### ABOUT THIS EXERCISE
Lines in the listing that hold the string "exact" need to be tallied, and the total given alone.

### SUPPLIED RECORDS
-- ==== Sys2Proof/Laws/Forms.lean ====
section
/-! SUPPORT. What the operand forms write: one lemma for each shape of destination. -/

namespace Sys2Proof.Machine

/-! ### Plain forms -/

theorem State.plain_next (s : State) (g : Group) (y : Bool) (ok : Group → Bool) (f : Group → List Nat → Group)
    (h : s.group s.cursor.group = some g) (hok : ok g = true) :
    s.plain y ok f = .next (s.putGroup s.cursor.group ((f g s.cursor.slices).goTo s.cursor.slices (s.cursor.pc + 4) y)) := by
  simp [State.plain, State.issue, h, State.need, hok, State.retire]

theorem State.plain_und (s : State) (g : Group) (y : Bool) (ok : Group → Bool) (f : Group → List Nat → Group)
    (h : s.group s.cursor.group = some g) (hok : ok g = false) : s.plain y ok f = s.trapHere g .und := by
  simp [State.plain, State.issue, h, State.need, hok]

/-! ### Vector registers -/

/-- Writes that agree with a function of the key: a written key reads that function. -/
theorem Group.get_writeV (g : Group) (w : List (Nat × W32)) (f : Nat → W32) (hw : ∀ e ∈ w, e.2 = f e.1) (k : Nat) :
    Sparse.get 0 (g.writeV w).v k = if k ∈ w.map Prod.fst then f k else Sparse.get 0 g.v k := by
  unfold Group.writeV
  split
  · next h => exact Sparse.get_setAll_of_mem 0 f w g.v k hw (by simpa using h)
  · next h => exact Sparse.get_setAll_of_not_mem 0 w g.v k fun e he hk => h (List.mem_map.mpr ⟨e, he, hk⟩)

/-- The lane that a key belongs to. -/
theorem Group.vkey_mod (g : Group) (n l : Nat) (h : l < 128) : g.vkey n l % 128 = l := by
  unfold Group.vkey
  omega

theorem Group.map_fst_laneWrites (g : Group) (sl : List Nat) (n : Nat) (f : Nat → W32) :
    (g.laneWrites sl n f).map Prod.fst = (g.active sl).map (g.vkey n) := by
  simp [Group.laneWrites, Function.comp_def]

theorem Group.get_laneWrites (g : Group) (sl : List Nat) (n : Nat) (f : Nat → W32) (k : Nat) :
    Sparse.get 0 (g.writeV (g.laneWrites sl n f)).v k =
      if k ∈ (g.active sl).map (g.vkey n) then f (k % 128) else Sparse.get 0 g.v k := by
  rw [Group.get_writeV g _ (fun k => f (k % 128)), Group.map_fst_laneWrites]
  intro e he
  obtain ⟨l, hl, rfl⟩ := List.mem_map.mp he
  have := g.mem_active_lt sl hl
  rw [Group.vkey_mod _ _ _ (by omega)]

/-- A lane form writes its register in the lanes of Active(). -/
theorem Group.rv_laneWrites (g : Group) (sl : List Nat) (n : Nat) (f : Nat → W32) (l : Nat) (h : l ∈ g.active sl) :
    (g.writeV (g.laneWrites sl n f)).rv n l = f l := by
  have hl := g.mem_active_lt sl h
  show Sparse.get 0 (g.writeV (g.laneWrites sl n f)).v (g.vkey n l) = f l
  rw [Group.get_laneWrites, if_pos (List.mem_map.mpr ⟨l, h, rfl⟩), Group.vkey_mod _ _ _ (by omega)]

theorem Group.map_fst_pairLaneWrites (g : Group) (sl : List Nat) (n : Nat) (f : Nat → W64) :
    (g.pairLaneWrites sl n f).map Prod.fst = (g.active sl).flatMap fun l => [g.vkey n l, g.vkey (n + 1) l] := by
  simp [Group.pairLaneWrites, Group.pairWrites, List.map_flatMap]

theorem Group.get_pairLaneWrites (g : Group) (sl : List Nat) (n : Nat) (f : Nat → W64) (k : Nat) :
    Sparse.get 0 (g.writeV (g.pairLaneWrites sl n f)).v k =
      if k ∈ (g.active sl).flatMap (fun l => [g.vkey n l, g.vkey (n + 1) l]) then
        if k / 128 = g.winb + n then (f (k % 128)).setWidth 32 else (f (k % 128)).extractLsb' 32 32
      else Sparse.get 0 g.v k := by
  rw [Group.get_writeV g _ (fun k => if k / 128 = g.winb + n then (f (k % 128)).setWidth 32
    else (f (k % 128)).extractLsb' 32 32), Group.map_fst_pairLaneWrites]
  intro e he
  simp only [Group.pairLaneWrites, Group.pairWrites, List.mem_flatMap, List.mem_cons, List.not_mem_nil, or_false] at he
  obtain ⟨l, hl, rfl | rfl⟩ := he
  · have := g.mem_active_lt sl hl
    have h1 : g.vkey n l / 128 = g.winb + n := by unfold Group.vkey; omega
    simp only [h1, Group.vkey_mod _ _ _ (show l < 128 by omega), if_true]
  · have := g.mem_active_lt sl hl
    have h1 : g.vkey (n + 1) l / 128 ≠ g.winb + n := by unfold Group.vkey; omega
    simp only [if_neg h1, Group.vkey_mod _ _ _ (show l < 128 by omega)]

/-- A 64-bit lane form writes its pair in the lanes of Active(). -/
theorem Group.rp_pairLaneWrites (g : Group) (sl : List Nat) (n : Nat) (f : Nat → W64) (l : Nat) (h : l ∈ g.active sl) :
    (g.writeV (g.pairLaneWrites sl n f)).rp n l = f l := by
  have hl := g.mem_active_lt sl h
  have h1 : g.vkey n l / 128 = g.winb + n := by unfold Group.vkey; omega
  have h2 : g.vkey (n + 1) l / 128 ≠ g.winb + n := by unfold Group.vkey; omega
  show (Sparse.get 0 (g.writeV (g.pairLaneWrites sl n f)).v (g.vkey (n + 1) l)
    ++ Sparse.get 0 (g.writeV (g.pairLaneWrites sl n f)).v (g.vkey n l) : BitVec (32 + 32)) = f l
  rw [Group.get_pairLaneWrites, Group.get_pairLaneWrites, if_pos (List.mem_flatMap.mpr ⟨l, h, by simp⟩),
    if_pos (List.mem_flatMap.mpr ⟨l, h, by simp⟩), if_neg h2, if_pos h1, Group.vkey_mod _ _ _ (by omega),
    Group.vkey_mod _ _ _ (by omega)]
  apply BitVec.eq_of_getLsbD_eq
  intro i hi
  rw [BitVec.getLsbD_append]
  split
  · simp [*]
  · rw [BitVec.getLsbD_extractLsb']
    simp only [show i - 32 < 32 by omega, decide_true, Bool.true_and, show 32 + (i - 32) = i by omega]

/-- The writes of a form of 32 or 64 bits. -/
theorem Group.valWrites_eq (g : Group) (sl : List Nat) (wide : Bool) (n : Nat) (f : Nat → Nat) :
    ((g.active sl).flatMap fun l => g.valWrites wide n l (f l)) =
      if wide then g.pairLaneWrites sl n fun l => BitVec.ofNat 64 (f l) else g.laneWrites sl n fun l => BitVec.ofNat 32 (f l) := by
  cases wide <;> simp [Group.valWrites, Group.pairLaneWrites, Group.laneWrites, List.map_eq_flatMap]

/-! ### Triples -/

/-- The new value of a register of a destination triple. -/
def Group.tripleWord (g : Group) (sl : List Nat) (r j : Nat) (v : BitVec 96) : W64 :=
  let own : W64 := ((g.ownBits sl).extractLsb' (32 * j) 32).setWidth 64
  let x : W64 := (g.rs r &&& ~~~own) ||| ((v.extractLsb' (32 * j) 32).setWidth 64 &&& own)
  (g.rs r &&& ~~~(g.writable sl r)) ||| (x &&& g.writable sl r)

theorem Group.writeWord_rs (g : Group) (sl : List Nat) (r j k : Nat) (v : BitVec 96) (h : r < 116 ∨ 123 < r) :
    (g.writeWord sl r j v).rs k = if k = r then g.tripleWord sl r j v else g.rs k := by
  unfold Group.writeWord
  rw [Group.writeS_of_not_rejoin _ _ _ _ h]
  have := Group.rs_putS g sl r k
    ((g.rs r &&& ~~~(((g.ownBits sl).extractLsb' (32 * j) 32).setWidth 64 : W64))
      ||| ((v.extractLsb' (32 * j) 32).setWidth 64 &&& (((g.ownBits sl).extractLsb' (32 * j) 32).setWidth 64 : W64)))
  simpa [Group.tripleWord, Group.rs] using this

theorem Group.writeWord_eq (g : Group) (sl : List Nat) (r j : Nat) (v : BitVec 96) (h : r < 116 ∨ 123 < r) :
    g.writeWord sl r j v = { g with s := (g.writeWord sl r j v).s,
                                    pending := g.pending.map (Pending.dropS r (g.takes sl r)),
                                    memOps := g.memOps.map (MemOp.dropS r (g.takes sl r)) } := by
  unfold Group.writeWord
  rw [Group.writeS_of_not_rejoin _ _ _ _ h]
  rfl

theorem Group.writeWord_writable (g : Group) (sl : List Nat) (r j : Nat) (v : BitVec 96) (sl' : List Nat) (k : Nat)
    (h : r < 116 ∨ 123 < r) : (g.writeWord sl r j v).writable sl' k = g.writable sl' k := by
  rw [Group.writeWord_eq _ _ _ _ _ h]
  rfl

theorem Group.writeWord_ownBits (g : Group) (sl : List Nat) (r j : Nat) (v : BitVec 96) (sl' : List Nat)
    (h : r < 116 ∨ 123 < r) : (g.writeWord sl r j v).ownBits sl' = g.ownBits sl' := by
  rw [Group.writeWord_eq _ _ _ _ _ h]
  rfl

theorem Group.writeWord_takes (g : Group) (sl : List Nat) (r j : Nat) (v : BitVec 96) (sl' : List Nat) (k : Nat)
    (h : r < 116 ∨ 123 < r) : (g.writeWord sl r j v).takes sl' k = g.takes sl' k := by
  rw [Group.writeWord_eq _ _ _ _ _ h]
  rfl

theorem Group.writeWord_tripleWord (g : Group) (sl : List Nat) (r j : Nat) (v w : BitVec 96) (k i : Nat)
    (h : r < 116 ∨ 123 < r) (hk : k ≠ r) : (g.writeWord sl r j v).tripleWord sl k i w = g.tripleWord sl k i w := by
  unfold Group.tripleWord
  rw [Group.writeWord_writable _ _ _ _ _ _ _ h, Group.writeWord_ownBits _ _ _ _ _ _ h, Group.writeWord_rs _ _ _ _ _ _ h,
    if_neg hk]

/-- A triple write outside the rejoin registers: the three registers take the gang's bits, and no other register changes. -/
theorem Group.writeTriple_rs (g : Group) (sl : List Nat) (d r : Nat) (v : BitVec 96) (h : d + 2 < 116 ∨ 123 < d) :
    (g.writeTriple sl d v).rs r = if d ≤ r ∧ r ≤ d + 2 then g.tripleWord sl r (r - d) v else g.rs r := by
  unfold Group.writeTriple
  rw [Group.writeWord_rs _ _ _ _ _ _ (by omega), Group.writeWord_tripleWord _ _ _ _ _ _ _ _ (by omega) (by omega),
    Group.writeWord_tripleWord _ _ _ _ _ _ _ _ (by omega) (by omega), Group.writeWord_rs _ _ _ _ _ _ (by omega),
    Group.writeWord_tripleWord _ _ _ _ _ _ _ _ (by omega) (by omega), Group.writeWord_rs _ _ _ _ _ _ (by omega)]
  by_cases h0 : r = d
  · subst h0; simp
  · by_cases h1 : r = d + 1
    · subst h1; simp
    · by_cases h2 : r = d + 2
      · subst h2; simp
      · rw [if_neg h2, if_neg h1, if_neg h0, if_neg (by omega)]

theorem Group.writeTriple_eq (g : Group) (sl : List Nat) (d : Nat) (v : BitVec 96) (h : d + 2 < 116 ∨ 123 < d) :
    g.writeTriple sl d v = { g with s := (g.writeTriple sl d v).s
                                    pending := ((g.pending.map (Pending.dropS d (g.takes sl d))).map
                                      (Pending.dropS (d + 1) (g.takes sl (d + 1)))).map
                                      (Pending.dropS (d + 2) (g.takes sl (d + 2)))
                                    memOps := ((g.memOps.map (MemOp.dropS d (g.takes sl d))).map
                                      (MemOp.dropS (d + 1) (g.takes sl (d + 1)))).map
                                      (MemOp.dropS (d + 2) (g.takes sl (d + 2))) } := by
  unfold Group.writeTriple
  rw [Group.writeWord_eq _ _ _ _ _ (by omega : d + 2 < 116 ∨ 123 < d + 2),
    Group.writeWord_takes _ _ _ _ _ _ _ (by omega : d + 1 < 116 ∨ 123 < d + 1),
    Group.writeWord_takes _ _ _ _ _ _ _ (by omega : d < 116 ∨ 123 < d),
    Group.writeWord_eq _ _ _ _ _ (by omega : d + 1 < 116 ∨ 123 < d + 1),
    Group.writeWord_takes _ _ _ _ _ _ _ (by omega : d < 116 ∨ 123 < d),
    Group.writeWord_eq g _ _ _ _ (by omega : d < 116 ∨ 123 < d)]

/-- The bits of a compare: those of the lanes of Active() in which it holds. -/
theorem Group.getLsbD_laneBits (g : Group) (sl : List Nat) (p : Nat → Bool) (l : Nat) :
    (g.laneBits sl p).getLsbD l = (decide (l < g.visible) && (g.activeBits sl).getLsbD l && p (g.physLane l)) := by
  have step : ∀ (ls : List Nat) (w : BitVec 96),
      (ls.foldl (fun w l => if p (g.physLane l) then w ||| (1#96 <<< l) else w) w).getLsbD l
        = (w.getLsbD l || (decide (l < 96) && decide (l ∈ ls) && p (g.physLane l))) := by
    intro ls
    induction ls with
    | nil => simp
    | cons x ls ih =>
      intro w
      rw [List.foldl_cons, ih]
      by_cases hx : l = x
      · subst hx
        cases hp : p (g.physLane l) <;> by_cases h96 : l < 96 <;> simp [BitVec.getLsbD_or, BitVec.getLsbD_shiftLeft, *]
      · have : ∀ m : Nat, (1#96 <<< x).getLsbD l = false := by
          intro _
          rw [BitVec.getLsbD_shiftLeft]
          by_cases h : l < x
          · simp [h]
          · simp [show l - x ≠ 0 by omega]
        split <;> simp [BitVec.getLsbD_or, this 0, hx]
  unfold Group.laneBits
  rw [step]
  by_cases h96 : l < 96
  · simp [h96, Group.activeVis, List.mem_filter, Bool.and_assoc]
  · simp [h96, BitVec.getLsbD_of_ge _ _ (by omega : 96 ≤ l)]

end Sys2Proof.Machine
end

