theorem decodeRaw_of_encode {i : Instr} {w : W32} (h : encode i = some w) : decodeRaw w = some i := by
  cases i <;> cases h
  all_goals simp (disch := decide) only [decodeRaw_scalarR, decodeRaw_scalarI, decodeRaw_vectorR, decodeRaw_vectorI,
    decodeRaw_float, decodeRaw_convert, decodeRaw_smallMatrix, decodeRaw_lane, decodeRaw_load, decodeRaw_store,
    decodeRaw_cap, decodeRaw_engine, decodeRaw_branch, decodeRaw_control, decodeRaw_long, decodeRaw_systemI,
    decodeRaw_systemR]
  case fadd y f d a b | fsub y f d a b | fmul y f d a b | ffma y f d a b | ffms y f d a b | fmin y f d a b | fmax y f d
    a b | fceq y f d a b | fclt y f d a b | fcle y f d a b | fcun y f d a b | fdiv y f d a b | faddRn y f d a b | fsubRn
    y f d a b | fmulRn y f d a b | ffmaRn y f d a b | xld y f d a b | xst y f d a b | xadd y f d a b | xsub y f d a b |
    xscl y f d a b | xmul y f d a b | xmad y f d a b | xmult y f d a b | xmv y f d a b | xsolv y f d a b =>
    cases f <;> rfl
  case fabs y f d a | fneg y f d a | fsqrt y f d a | frnd y f d a | xmov y f d a | xtrn y f d a | xchol y f d a | xlup y
    f d a | xinv y f d a | xdet y f d a =>
    cases f <;> rfl
  case sshli | sshriN | sshriI | vshli | vshriN | vshriI | trap =>
    simp [decodeScalarI, decodeVectorI, decodeSystemI]
    exact ⟨extract_append_high _ _ _ rfl, extract_append_low _ _⟩
  case xget y f d a i j | xput y f d a i j =>
    have hreserved : ((0 : BitVec 1) ++ (i ++ j)).getLsbD 6 = false := top_of_append false (i ++ j)
    cases f <;> simp [decodeSmallMatrix, -BitVec.getLsbD_eq_getElem]
    all_goals
    exact ⟨hreserved, (extract_low _ _ 3 3 (by omega)).trans (extract_append_high _ _ _ rfl),
      (extract_low _ _ 0 3 (by omega)).trans (extract_append_low _ _)⟩
  case ldAcq y w s d a b | sldAcq y w s d a b | stRel y w s d a b =>
    obtain rfl | rfl | rfl | rfl : s = 0 ∨ s = 1 ∨ s = 2 ∨ s = 3 := by decide +revert
    all_goals rfl
  case vredW4 | vredW8 | vredW16 | vredW32 | vredW64 | vredW96 | vscanW4 | vscanW8 | vscanW16 | vscanW32 | vscanW64 |
      vscanW96 =>
    simp [decodeLane]
    exact ⟨(extract_low _ _ 0 2 (by omega)).trans (extract_append_low _ _), extract_append_high _ _ _ rfl,
      (extract_low _ _ 2 2 (by omega)).trans (extract_append_high _ _ _ rfl)⟩
  case atomAdd | atomAnd | atomOr | atomXor | atomSwap | atomCas | atomMin | atomMax =>
    simp [decodeStore]
    exact ⟨extract_append_high _ _ _ rfl, (extract_low _ _ 3 2 (by omega)).trans (extract_append_high _ _ _ rfl),
      (extract_low _ _ 0 3 (by omega)).trans (extract_append_low _ _)⟩
  case fcvt =>
    rw [decodeConvert_of_ge _ _ _ _ _ (BitVec.toNat_append _ _ ▸ Nat.left_le_or), extract_append_low]
    rename_i n s c
    have hs : (BitVec.ofBool n ++ (BitVec.ofBool s ++ c)).getLsbD 5 = s :=
      (getLsbD_append_low _ _ 5 (by omega)).trans (top_of_append s c)
    have hc : (BitVec.ofBool n ++ (BitVec.ofBool s ++ c)).extractLsb' 0 5 = c :=
      (extract_low _ _ 0 5 (by omega)).trans (extract_append_low _ _)
    rw [top_of_append, hs, hc]
  all_goals rfl


/-- A map's entry holds nothing, or an instruction whose word is `w`. -/
def Reads (o : Option Instr) (w : W32) : Prop := ∀ i, o = some i → encode i = some w

theorem reads_none (w : W32) : Reads none w := nofun

theorem reads_some (i : Instr) (w : W32) : Reads (some i) w ↔ encode i = some w := by simp [Reads]

/-- An entry with reserved fields holds an instruction only when they are clear. -/
theorem reads_guard (c : Prop) [Decidable c] (i : Instr) (w : W32) :
    Reads (if c then some i else none) w ↔ (c → encode i = some w) := by
  by_cases h : c <;> simp [h, reads_some, reads_none]

theorem eq_ofNat_of_toNat {n k : Nat} {m : BitVec n} (h : m.toNat = k) : m = BitVec.ofNat n k := by
  rw [← h, BitVec.ofNat_toNat, BitVec.setWidth_eq]

theorem fields_of_clear_low (b : Fld) (h : b.extractLsb' 0 2 = 0) :
    b.extractLsb' 4 3 ++ (b.extractLsb' 2 2 ++ (0 : BitVec 2)) = b := by
  rw [← h]
  exact extract_append_rest3 (u := 3) (v := 2) (w := 2) b

theorem fields_of_clear_top (b : Fld) (h : b.getLsbD 6 = false) :
    (0 : BitVec 1) ++ (b.extractLsb' 3 3 ++ b.extractLsb' 0 3) = b := by
  have htop : (0 : BitVec 1) = b.extractLsb' 6 1 := by rw [← ofBool_getLsbD, h]; rfl
  rw [htop]
  exact extract_append_rest3 (u := 1) (v := 3) (w := 3) b

theorem reads_scalarR (y m d a b) : Reads (decodeScalarR y m d a b) (packR y 0 m d a b) := by
  unfold decodeScalarR
  split <;> rename_i hm
  case h_33 => exact reads_none _
  all_goals
    obtain rfl := eq_ofNat_of_toNat hm
    simp only [reads_guard, reads_some, beq_iff_eq]
    intros
    subst_vars
    rfl

theorem reads_vectorR (y m d a b) : Reads (decodeVectorR y m d a b) (packR y 2 m d a b) := by
  unfold decodeVectorR
  split <;> rename_i hm
  case h_38 => exact reads_none _
  all_goals
    obtain rfl := eq_ofNat_of_toNat hm
    simp only [reads_guard, reads_some, beq_iff_eq]
    intros
    subst_vars
    rfl

theorem reads_float (y m d a b) : Reads (decodeFloat y m d a b) (packR y 4 m d a b) := by
  unfold decodeFloat
  split <;> rename_i hm
  case h_41 => exact reads_none _
  all_goals
    obtain rfl := eq_ofNat_of_toNat hm
    simp only [reads_guard, reads_some, beq_iff_eq]
    intros
    subst_vars
    rfl

theorem reads_engine (y m d a b) : Reads (decodeEngine y m d a b) (packR y 11 m d a b) := by
  unfold decodeEngine
  split <;> rename_i hm
  case h_19 => exact reads_none _
  all_goals
    obtain rfl := eq_ofNat_of_toNat hm
    simp only [reads_guard, reads_some, beq_iff_eq, Bool.and_eq_true, and_imp]
    intros
    subst_vars
    rfl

### COMPLETED EXERCISE
12